Chronic granulomatous disease (CGD) is caused by defects in NADPH oxidase. Current stem cell transplantation therapies carry significant risks, including graft-versus-host disease, graft failure, and severe infections. Although CRISPR/Cas9-mediated HDR gene therapy offers the potential for autologous transplantation, it still faces major safety concerns such as off-target effects, chromosomal abnormalities, and p53 activation.

Recently, Jacob Giehm Mikkelsen and Rasmus O. Bak’s teams at Aarhus University (Denmark) published a study in Nature Communications titled “Targeted gene editing and near-universal cDNA insertion of CYBA and CYBB as a treatment for chronic granulomatous disease”. 

In this work, the researchers employed a high-fidelity Cas9 variant combined with paired Cas9 nickases to efficiently repair the CYBB and CYBA genes in CD34⁺ cells from CGD patients. This approach markedly reduced off-target effects and cytotoxicity, while eliminating chromosomal translocation events. Importantly, the gene edited cells demonstrated long-term multilineage engraftment and restored granulocyte function in vivo, providing a safer and more effective therapeutic strategy with strong potential for clinical translation.

Spotlight

For the first time in a CGD model, the authors co-delivered mRNAs encoding i53 (53BP1 inhibitor), GSE56 (p53 inhibitor), and Ad5-E4orf6/7 (HDR enhancer). This combinatorial strategy significantly boosted editing efficiency and preserved cell viability within long-term hematopoietic stem cell (LT-HSC)-enriched populations.

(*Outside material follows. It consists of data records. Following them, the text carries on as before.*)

/-! ### The array: replay, failures, debug -/

/-- REPLAY (R161, R162): at a safe point with first-time register detections the segment starts again from its checkpoint, 16
cycles on, its held writes discarded. ENGINE_HALT_AT_SAFE_POINT (R159): with a halt due there, ENGINE_STATE becomes 3. -/
def Obligations.ReplayAndHalt : Prop :=
  ∀ (at_ : At) (s t : State),
    let e := at_.eng
    let x := t.eng e
    Reaches at_ s t → x.used = 0 → safeNow x = true →
    (replaysNow x = true → x.dets ≠ [] → (∀ d ∈ x.dets, d.loc = 0 ∧ d ∉ x.cause) →
      ∃ u, exec (.replay at_) s = .next u
        ∧ (u.eng e).regs = x.checkpoint ∧ (u.eng e).pc = x.checkPc ∧ (u.eng e).posts = 0 ∧ (u.eng e).cause = x.dets
        ∧ (u.eng e).cycle = x.cycle + 16 ∧ (u.eng e).segStart = x.cycle + 16 ∧ (u.eng e).segment = x.segment
        ∧ u.nat (K.replays e) = min (t.nat (K.replays e) + 1) (2 ^ 32 - 1)
        ∧ (u.room (roomIdx e)).queue = unheld e (t.room (roomIdx e)).queue)
    ∧ (x.replayAt = none → x.switchTo = false → (∃ c, x.haltAt = some c ∧ c ≤ x.cycle) →
        ∃ u, exec (.engineHaltAtSafePoint at_) s = .next u
          ∧ u.nat (K.engineState e) = 3 ∧ (u.eng e).resumeTo = 1 ∧ (u.eng e).haltAt = none
          ∧ (u.eng e).regs = x.regs ∧ (u.eng e).pc = x.pc)

/-- What declaring engine `e` failed leaves (R165): ENGINE_STATE 4, its bit of ENGINES_IN_SERVICE clear and every other bit as
it was, nothing in flight, its held writes discarded, sources 25 and 96 + e pending. SAFE_POINT_TIMEOUT (R159): no safe point
within 1,024 cycles of a request declares the engine failed; a hard register or bundle location at REPLAY does too (R163);
CLASSROOM_FAULT takes all eight engines of the classroom out of service (R169). One policy decision answers each (R422). -/
def Obligations.EngineFailures : Prop :=
  (
      ∀ (why loc addr : Nat) (e : Fin 32) (s : State), bitOf (s.nat K.enginesInService) e = true →
        let u := failEngine why loc addr e s
        u.nat (K.engineState e) = 4
          ∧ (∀ i < 32, bitOf (u.nat K.enginesInService) i = (decide (i ≠ e.val) && bitOf (s.nat K.enginesInService) i))
          ∧ (u.eng e).failedAt = some s.clk.now ∧ (u.eng e).flight = []
          ∧ (u.room (roomIdx e)).queue = unheld e (s.room (roomIdx e)).queue
          ∧ u.ic.pending.getLsbD 25 = true ∧ u.ic.pending.getLsbD (96 + e.val) = true
          ∧ bitOf (u.nat K.levelCause) (if why = 3 then 1 else 0) = true)
    ∧ (
      (∀ (eng : Fin 32) (adv : Nat) (s t : State) (c : Nat), Reaches ⟨eng, adv⟩ s t → c ∈ requestsAt (t.eng eng) →
          c + 1024 ≤ (t.eng eng).cycle → (t.eng eng).lastSafe ≤ c → bitOf (t.nat K.enginesInService) eng = true →
          ∃ loc addr, exec (.safePointTimeout eng adv) s
            = .next (latchStatus (causeArose 6 (failEngine 0 loc addr eng t.draw.draw))))
        ∧ (∀ (at_ : At) (s t : State) (d : Det), Reaches at_ s t → stopsHere (t.eng at_.eng) = true →
          replaysNow (t.eng at_.eng) = true → (t.eng at_.eng).dets = [d] → d.loc ≤ 1 → d ∈ (t.eng at_.eng).cause →
          bitOf (t.nat K.enginesInService) at_.eng = true →
          exec (.replay at_) s = .next (latchStatus (causeArose 6 (failEngine 1 d.loc d.addr at_.eng t))))
        ∧ (∀ (room : Fin 4) (s : State), (s.room room).failed = false →
          ∃ u, exec (.classroomFault room) s = .next (latchStatus (causeArose 6 u)) ∧ (u.room room).failed = true
            ∧ ∀ i < 32, bitOf (u.nat K.enginesInService) i
                = (decide (i / 8 ≠ room.val) && bitOf (s.nat K.enginesInService) i)))

/-- SPARE_MAPPING_START (R166): at its instant SPARE_MAP names the failed engine, the array runs kind 1, and every engine that
is not in appendix mode is asked to switch at its next segment boundary. PREFETCH_COMPLETE (R216): the classroom's oldest
prefetch leaves its queue, its granules are no longer pending, and its destination, in data memory (kind 1) or classroom memory
(kind 2), holds the barn's words, bad where the word is marked or its command failed its CA parity. -/
def Obligations.SpareMappingAndPrefetch : Prop :=
  (
      ∀ (s : State) (e : Fin 32) (at_ : Nat), s.array.spareAt = some (e, at_) → Reachable at_ s →
        ∃ u, exec .spareMappingStart s = .next u
          ∧ u.clk.now = at_ ∧ u.nat K.spareMap = e.val ∧ u.array.kind = some 1 ∧ u.array.spareAt = none
          ∧ ∀ i : Fin 32, (u.eng i).switchTo = !(s.eng i).appendix ∧ (u.eng i).switchAt = (s.eng i).cycle ∧ (u.eng i).regs = (s.eng i).regs)
    ∧ (
      ∀ (room : Fin 4) (dt : Nat) (s : State) (x : Xfer),
        (s.room room).queue.find? (fun x => !x.held) = some x → roomIdx x.eng = room → x.loc % 8 = 0 → x.length % 8 = 0 →
        (x.kind = 1 ∧ x.loc + x.length ≤ 0x60000) ∨ (x.kind = 2 ∧ 0x100000 ≤ x.loc ∧ x.loc + x.length ≤ 0x300000) →
        let a := regionBase s s.array.slot x.region + x.offset
        ∃ u, exec (.prefetchComplete room dt) s = .next u
          ∧ (u.room room).queue = (s.room room).queue.erase x
          ∧ (if x.kind = 1 then (u.eng x.eng).granules = dropGranules (granulesOf x) (s.eng x.eng).granules
             else (u.room room).granules = dropGranules (granulesOf x) (s.room room).granules)
          ∧ (∀ i < x.length / 4, getWord x.eng (x.loc + 4 * i) u
              = { v := BitVec.ofNat 32 (leNat (readBarn s (a + 4 * i) 4)), bad := barnBad room.val s (a + 4 * i) })
          ∧ (∀ b, mapped b = true → b < x.loc ∨ x.loc + x.length ≤ b → getWord x.eng b u = getWord x.eng b s))

/-- The debug commands that stop and go (R171): STATUS captures state, breakpoint flag, last safe point and segment; HALT asks a
running engine to halt, and halts an idle one where it stands; RESUME returns to what the halt interrupted, a lesson in the
cycle of the present instant (R153, R172); STEP runs to the next safe point after one cycle; both ask for a halted engine. -/
def Obligations.DebugStopAndGo : Prop :=
  ∀ (e : Fin 32) (dt : Nat) (s : State), DebugOpen e s →
    let x := s.eng e
    let st := s.nat (K.engineState e)
    (∃ u, exec (.dbgStatus e dt) s = .next u ∧ Captures u e 0 0
      ∧ u.tap.data = BitVec.ofNat 32 (st * 2 ^ 29 + (if x.breakHit then 2 ^ 28 else 0) + x.lastSafePc.toNat * 2 ^ 12 + x.segment)
      ∧ u.array = s.array)
    ∧ (st = 1 → ∃ u, exec (.dbgHalt e dt) s = .next u ∧ Captures u e 0 0 ∧ u.nat (K.engineState e) = 1
        ∧ (u.eng e).haltAt = some (x.haltAt.getD x.cycle) ∧ (u.eng e).regs = x.regs)
    ∧ (st = 0 ∨ st = 2 → ∃ u, exec (.dbgHalt e dt) s = .next u ∧ Captures u e 0 0 ∧ u.nat (K.engineState e) = 3
        ∧ (u.eng e).resumeTo = st ∧ (u.eng e).regs = x.regs)
    ∧ (st = 3 → ∃ u, exec (.dbgResume e dt) s = .next u ∧ Captures u e 0 0 ∧ u.nat (K.engineState e) = x.resumeTo
        ∧ (u.eng e).breakHit = false ∧ (u.eng e).regs = x.regs ∧ (u.eng e).pc = x.pc
        ∧ (u.eng e).cycle = if x.resumeTo = 1
            then max x.cycle ((u.clk.now - u.bell.startAt) * kindMhz (runImage s) (runKind s) / 1000) else x.cycle)
    ∧ (st = 3 → x.resumeTo = 1 → ∃ u, exec (.dbgStep e dt) s = .next u ∧ Captures u e 0 0 ∧ u.nat (K.engineState e) = 1
        ∧ (u.eng e).haltAt = some ((u.eng e).cycle + 1) ∧ x.cycle ≤ (u.eng e).cycle ∧ (u.eng e).regs = x.regs ∧ (u.eng e).pc = x.pc)
    ∧ (st ≠ 3 → (∃ u, exec (.dbgResume e dt) s = .next u ∧ Captures u e 3 0 ∧ u.array = s.array)
        ∧ ∃ u, exec (.dbgStep e dt) s = .next u ∧ Captures u e 3 0 ∧ u.array = s.array)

2.Toward a “Pan-X-CGD” Therapeutic Strategy
The researchers designed a targeted insertion of CYBB exon 3-13 cDNA, a strategy theoretically capable of correcting ~86% of X-CGD mutations. This approach provides a feasible pathway for developing a universal gene therapy for X-CGD.

3. Stepwise Safety Upgrades
By moving from Std-Cas9 to HiFi Cas9 and ultimately to paired D10A Cas9 nickases, the researchers progressively reduced off-target editing from ~77% to undetectable levels. Using CAST-seq analysis, they further confirmed that the paired nickase strategy effectively eliminated chromosomal translocations.

The researchers first tested a standard workflow—delivering Std-Cas9 RNPs together with an rAAV6 repair template—to target CYBA with a GFP reporter insertion. While this approach achieved relatively high editing efficiency (~40%), it triggered a strong DNA damage response in hematopoietic stem and progenitor cells (HSPCs), leading to reduced proliferation and a marked decline in colony-forming capacity (CFU).

Most critically, when these edited cells were transplanted into immunodeficient mice, they almost completely lost long-term, multilineage engraftment potential. Edited cell frequencies in recipient bone marrow dropped sharply, indicating that the editing process imposed strong negative selection or direct damage on bona fide LT-HSCs.

To overcome the observed toxicity, the researchers supplemented the editing system with three mRNAs: i53, GSE56, and Ad5-E4orf6/7. Co-delivery of these HDR enhancers markedly increased HDR efficiency in LT-HSC-enriched populations, while also boosting the overall number and viability of edited cells. This strategy not only improved repair efficiency but also alleviated the detrimental impact of genome editing on LT-HSC fitness.